Tackling the Digital Skills gap - events and initiatives

The Digital Skills Gap is a major challenge in the UK, both in terms of individual skills for life and in terms of skills to be effective and productive in a work setting. We attended two events in November that highlighted initiatives designed to help address these challenges.

The first was hosted by Future Dot Now, a coalition of industry leaders working to ensure that all working age adults have the digital skills they need to benefit their own prosperity and UK productivity. The organisation is working to unite business to tackle the gap in the digital capability and confidence of the UK workforce.
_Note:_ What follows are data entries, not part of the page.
-- ==== Sys2Proof/Tests/Slice0.lean ====
section
/-! SUPPORT. Tests of the model. Every expected value is the spec's: a word written out from an encoding table, an
example of a rule, or a row of 95_test_vectors.md, named where it is used. The last part gives, for every statement with
hypotheses, a state and operands that meet them. -/

namespace Sys2Proof.Tests

open Sys2Proof Sys2Proof.Machine

/-! ## Small states -/

/-- ENC after ENC_START and three bytes of ABABABAB (95_test_vectors.md P2, fourth row): 65/9 and 66/9 are written, 258 is
the edge (65, B), the run is at 66 and the third byte is held. -/
def enc : Enc where
  state := .accumulating
  fault := .none
  nf := 259#13
  width := .w9
  cur := .code 66#12
  pending := some 0x41#8
  trie := [(256 * 65 + 66, 258#12)]
  pkAcc := 1#19
  pkCnt := 3#5
  out := [0x00#8, 0x83#8, 0x08#8]

/-- DEC after the first four bytes of the ABABABAB stream (95_test_vectors.md P3, sixth row). -/
def dec : Dec where
  state := .steady
  fault := .none
  cause := .invalidCode
  nf := 259#13
  width := .w9
  prev := some ⟨0x42#8, []⟩
  tab := [(258, ⟨0x41#8, [0x42#8]⟩)]
  upAcc := 2#19
  upCnt := 5#5
  last := ⟨66#12, 9#4, true⟩
  out := [0x41#8, 0x42#8]

/-- The machine in the middle of both operations. -/
def mid : State := { enc := enc, dec := dec, input := [], returned := none }

/-- The machine with ENC as given. -/
def withE (e : Enc) : State := { mid with enc := e }

/-- The machine with DEC as given. -/
def withD (d : Dec) : State := { mid with dec := d }

/-- DEC right after DEC_START and the bytes 00 and 83 (95_test_vectors.md P3, fourth row): CLEAR taken, 7 bits held. -/
def decFirst : Dec :=
  { dec with state := .awaitFirst, nf := 258#13, prev := none, tab := [], upAcc := 0x41#19, upCnt := 7#5,
             last := ⟨256#12, 9#4, true⟩, out := [] }

/-- The next state of an outcome, if it has one. -/
def after : Host.Outcome State Fault Refusal → Option State
  | .next t => some t
  | .fault _ => none
  | .refused _ => none

/-- Why an outcome is a refusal, if it is one. -/
def why : Host.Outcome State Fault Refusal → Option Refusal
  | .next _ => none
  | .fault _ => none
  | .refused r => some r

/-- What an instruction does to ENC: the status word after it and the bytes it emitted. -/
def encAfter (i : Instr) (e : Enc) : Option (StatusWord × List Byte) :=
  (after (exec i (withE e))).map fun t => (encStatus t.enc, t.enc.out.drop e.out.length)

/-- What an instruction does to DEC: both status words after it and the bytes it emitted. -/
def decAfter (i : Instr) (d : Dec) : Option (StatusWord × StatusWord × List Byte) :=
  (after (exec i (withD d))).map fun t => (decStatus t.dec, decInfo t.dec, t.dec.out.drop d.out.length)

/-- What a micro-operation returns. -/
def returns (i : Instr) (s : State) : Option Returned := (after (exec i s)).bind State.returned

/-! ## Decoding: words written out from 30_encoding.md R70 to R73 (tokens) and R74, R77 (codes) -/

-- OP = 00, DATA = 0x42
theorem test_decode_encByte : decodeToken .enc 0b0001000010#10 = .encByte 0x42#8 := by decide
theorem test_decode_decByte : decodeToken .dec 0b0011111100#10 = .decByte 0xFC#8 := by decide
-- OP = 01, DATA = 0
theorem test_decode_encEnd : decodeToken .enc 0x100#10 = .encEnd := by decide
theorem test_decode_decEnd : decodeToken .dec 0x100#10 = .decEnd := by decide
-- OP = 10, DATA = 0
theorem test_decode_encStart : decodeToken .enc 0x200#10 = .encStart := by decide
theorem test_decode_decStart : decodeToken .dec 0x200#10 = .decStart := by decide
-- OP = 11; OP = 01 and 10 with DATA ≠ 0
theorem test_decode_reservedOp3 : decodeToken .enc 0b1111111111#10 = .reservedOp3 .enc 0xFF#8 := by decide
theorem test_decode_reservedEndData : decodeToken .enc 0b0100000001#10 = .reservedEndData .enc 1#8 := by decide
theorem test_decode_reservedStartData : decodeToken .dec 0b1010000000#10 = .reservedStartData .dec 0x80#8 := by decide

-- codes, by the class table; the state and next free code are given
theorem test_decode_eod : decodeCode .awaitFirst 258#13 0b000100000001#12 = .ok .eod := by decide
theorem test_decode_clear : decodeCode .steady 300#13 0b000100000000#12 = .ok .clear := by decide
theorem test_decode_litFirst : decodeCode .awaitFirst 258#13 0b000011111111#12 = .ok (.litFirst 255#12) := by decide
theorem test_decode_invalidFirst :
    decodeCode .awaitFirst 258#13 0b111111111111#12 = .ok (.invalidFirst 4095#12) := by decide
theorem test_decode_lit : decodeCode .steady 258#13 0b000000000000#12 = .ok (.lit 0#12) := by decide
theorem test_decode_dict : decodeCode .steady 259#13 0b000100000010#12 = .ok (.dict 258#12) := by decide
theorem test_decode_kwkwk : decodeCode .steady 259#13 0b000100000011#12 = .ok (.kwkwk 259#12) := by decide
theorem test_decode_invalid : decodeCode .steady 259#13 0b000100000100#12 = .ok (.invalid 260#12) := by decide
-- 45_decoder.md R225: at next free code 4096 the largest code is a dictionary code
theorem test_decode_full_table : decodeCode .steady 4096#13 0xFFF#12 = .ok (.dict 4095#12) := by decide
-- 45_decoder.md R210: no code is executed in IDLE and DONE
theorem test_decode_idle : decodeCode .idle 258#13 65#12 = .error (.noCodeInState .idle) := by decide
theorem test_decode_done : decodeCode .done 258#13 65#12 = .error (.noCodeInState .done) := by decide
-- a command token is 10 bits
theorem test_decode_wide : decodeWord .enc 0x400 = .error .widerThanToken := by decide
theorem test_decode_table_word : decodeTableWord 16 0x200 = some .encStart := by decide

-- 20_memory.md R54: CLEAR at width 9 fills byte 0 and bit 0 of byte 1
theorem test_bits_of_clear :
    codeBits 256#12 .w9 = [false, false, false, false, false, false, false, false, true] := by decide

/-! ## Well-formedness: an ill-formed term for each check -/

theorem smoke_reservedEndData : (Instr.reservedEndData .enc 0#8).wellFormed = false := by decide
theorem smoke_reservedStartData : (Instr.reservedStartData .dec 0#8).wellFormed = false := by decide
theorem smoke_litFirst : (Instr.litFirst 256#12).wellFormed = false := by decide
theorem smoke_invalidFirst : (Instr.invalidFirst 257#12).wellFormed = false := by decide
theorem smoke_lit : (Instr.lit 256#12).wellFormed = false := by decide
theorem smoke_dict : (Instr.dict 257#12).wellFormed = false := by decide
theorem smoke_kwkwk : (Instr.kwkwk 257#12).wellFormed = false := by decide
theorem smoke_invalid : (Instr.invalid 258#12).wellFormed = false := by decide
theorem smoke_put : (Instr.put 512#12 .w9).wellFormed = false := by decide
theorem smoke_addEntry_root : (Instr.addEntry (.edge .root 0#8)).wellFormed = false := by decide
theorem smoke_addEntry_control : (Instr.addEntry (.edge (.code 257#12) 0#8)).wellFormed = false := by decide
theorem smoke_childNodeB : (Instr.childNodeB (.code 256#12) 0#8).wellFormed = false := by decide
theorem smoke_childNodeS : (Instr.childNodeS (.code 257#12) []).wellFormed = false := by decide
theorem smoke_bytesFor : (Instr.bytesFor 256#12).wellFormed = false := by decide
theorem smoke_decExec : (Instr.decExec 1024#12 .w10).wellFormed = false := by decide
/-- A sequence of one byte more than a slot can hold (00_scope.md R9). -/
def tooLong : ByteSeq := ⟨0#8, List.replicate 3839 0#8⟩
theorem tooLong_length : tooLong.length = 3840 := by
  show (List.replicate 3839 0#8).length + 1 = 3840
  rw [List.length_replicate]
theorem smoke_addEntry_sequence : (Instr.addEntry (.sequence tooLong)).wellFormed = false := by
  simp [Instr.wellFormed, ByteSeq.fits, tooLong_length, Config.longestSequence]
theorem smoke_addDec : (Instr.addDec tooLong ⟨0#8, []⟩).wellFormed = false := by
  simp [Instr.wellFormed, tooLong_length, Config.longestSequence]
theorem smoke_steadyTail : (Instr.steadyTail tooLong).wellFormed = false := by
  simp [Instr.wellFormed, ByteSeq.fits, tooLong_length, Config.longestSequence]

/-! ## The ports -/

-- 95_test_vectors.md P1, second row: the token 200 as the first command after reset
theorem test_step_start : (after (step (State.reset.withFetchWord 16 0x200))).map
    (fun t => (encStatus t.enc, t.enc.out, t.input)) = some (0x00820521#32, [0x00#8], []) := by decide
-- 95_test_vectors.md P5, first row: a BYTE in IDLE is refused
theorem test_step_byte_in_idle :
    why (step (State.reset.withFetchWord 16 0x041)) = some .encNotAccumulating := by decide
-- 70_reset_and_hazards.md R270: `rst` in the middle of both operations
theorem test_step_rst : (after (step (mid.withInput [.rst]))).map
    (fun t => (encStatus t.enc, decStatus t.dec, decInfo t.dec)) = some (0x00020520#32, 0x00020520#32, 0#32) := by decide
theorem test_step_nothing_waiting : after (step mid) = some mid := by decide

/-! ## The encoder -/

-- 44_encoder.md R184, example; and P5, sixth row: START aborts
theorem test_encStart : encAfter .encStart Enc.reset = some (0x00820521#32, [0x00#8]) := by decide
theorem test_encStart_aborts : encAfter .encStart enc = some (0x00820521#32, [0x00#8]) := by decide
-- P2, fifth and sixth row
theorem test_encByte : encAfter (.encByte 0x42#8) enc = some (0x01C20921#32, []) := by decide
theorem test_encByte_writes :
    encAfter (.encByte 0x41#8) { enc with nf := 260#13, cur := .code 65#12, pending := some 0x42#8 } =
      some (0x02420921#32, [0x11#8]) := by decide
-- P1, last row: B held after 65/9 was written
theorem test_encEnd :
    encAfter .encEnd { enc with nf := 258#13, cur := .code 65#12, pending := some 0x42#8, trie := [], pkAcc := 0#19,
                                pkCnt := 2#5 } = some (0x00020722#32, [0x08#8, 0x09#8, 0x08#8]) := by decide
-- 44_encoder.md R188, empty input: the stream goes on with 03 02
theorem test_encEnd_empty :
    encAfter .encEnd { enc with nf := 258#13, cur := .root, pending := none, trie := [], pkAcc := 1#19, pkCnt := 1#5 } =
      some (0x00020522#32, [0x03#8, 0x02#8]) := by decide
-- 44_encoder.md R186, example: 258/9 is written above the 3 bits held, value 1: 258 * 8 + 1 = 0x811
theorem test_encStep :
    (after (exec (.encStep 0x42#8 (.byte 0x41#8)) (withE { enc with cur := .code 65#12 }))).map
      (fun t => (t.enc.cur, t.enc.nf, t.enc.out.drop 3, t.enc.pkAcc)) =
      some (.code 258#12, 259#13, [0x11#8], 8#19) := by decide
-- 44_encoder.md R186, corner case 3: the literal, CLEAR/12, and the table and the run start again
theorem test_encStep_clears :
    (after (exec (.encStep 0x42#8 (.byte 0x41#8))
      (withE { enc with nf := 4094#13, width := .w12, trie := [], pkAcc := 0#19, pkCnt := 0#5 }))).map
      (fun t => (t.enc.cur, t.enc.nf, t.enc.width, t.enc.out.drop 3)) =
      some (.root, 258#13, .w9, [0x42#8, 0x00#8, 0x10#8]) := by decide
The event included an address by Saqib Bhatti, Minister for Tech and the Digital Economy in the UK Government, who stressed the importance of improving the digital skills in the UK workforce to improve the competitiveness of the UK economy on the world stage.

It also highlighted the work of the Digital Skills Council, which aims to provide a focal point for the liaison between government and industry to address the digital skills shortage and quality deficit in the UK.

The session highlighted work that had originally been done within UK Government to develop the Essential Digital Skills framework, which defines the digital skills adults need to safely benefit from, participate in and contribute to the digital world. Research carried out by Future Dot Now suggests that 23.4m working age adults cannot complete all the digital tasks essential for today’s workplace and 3.2m working age adults cannot complete any of the essential digital work tasks.

We believe that by providing a clear baseline that digital skills programmes can target, the Essential Digital Skills framework has a very important role to play in levelling up digital skills in the UK workforce.

The Digital Skills Roadmap, a joint publication by Future Dot Now and the Digital Skills Council is a major new vision for national action on digital skills in the UK workforce, detailing the best next steps for government, business and civil society to ensure everyone has the Essential Digital Skills needed for work.

The second event we attended was the Digital Skills Forum, a new initiative launched by AND Digital, one of the members of the Tech for Good Alliance. The launch event brought together 100 leaders from a wide range of organisations in the digital sector to discuss issues related to the digital skills gap and to recruit them to take co-ordinated action to address the issues.

Discussions on the day covered a range of topics including two panel sessions covering the role of apprenticeships in supporting the development of digital skills and the skills that will be vital for businesses to unlock GenAI's full potential in the next three years.

The Digital Skills Forum aims to support and complement the work of the Digital Skills Council in addressing the skills shortage, by encouraging people and organisations to lean in and work with the skills they already have.

It is heartening to see the collaboration and mutual support that exists between these complementary groups and initiatives and to see them unite behind the advancement of a common framework.

We, as the Scottish Tech Army, will be working to promote and support this work both directly and through the Tech for Good Alliance. The need for digital skills in every bit as important in the third sector as in the private and public sectors and we aim to raise awareness in the sector and to signpost and support organisations as they work to ensure that their teams all reach and go beyond the baseline defined in the Essential Digital Skills framework.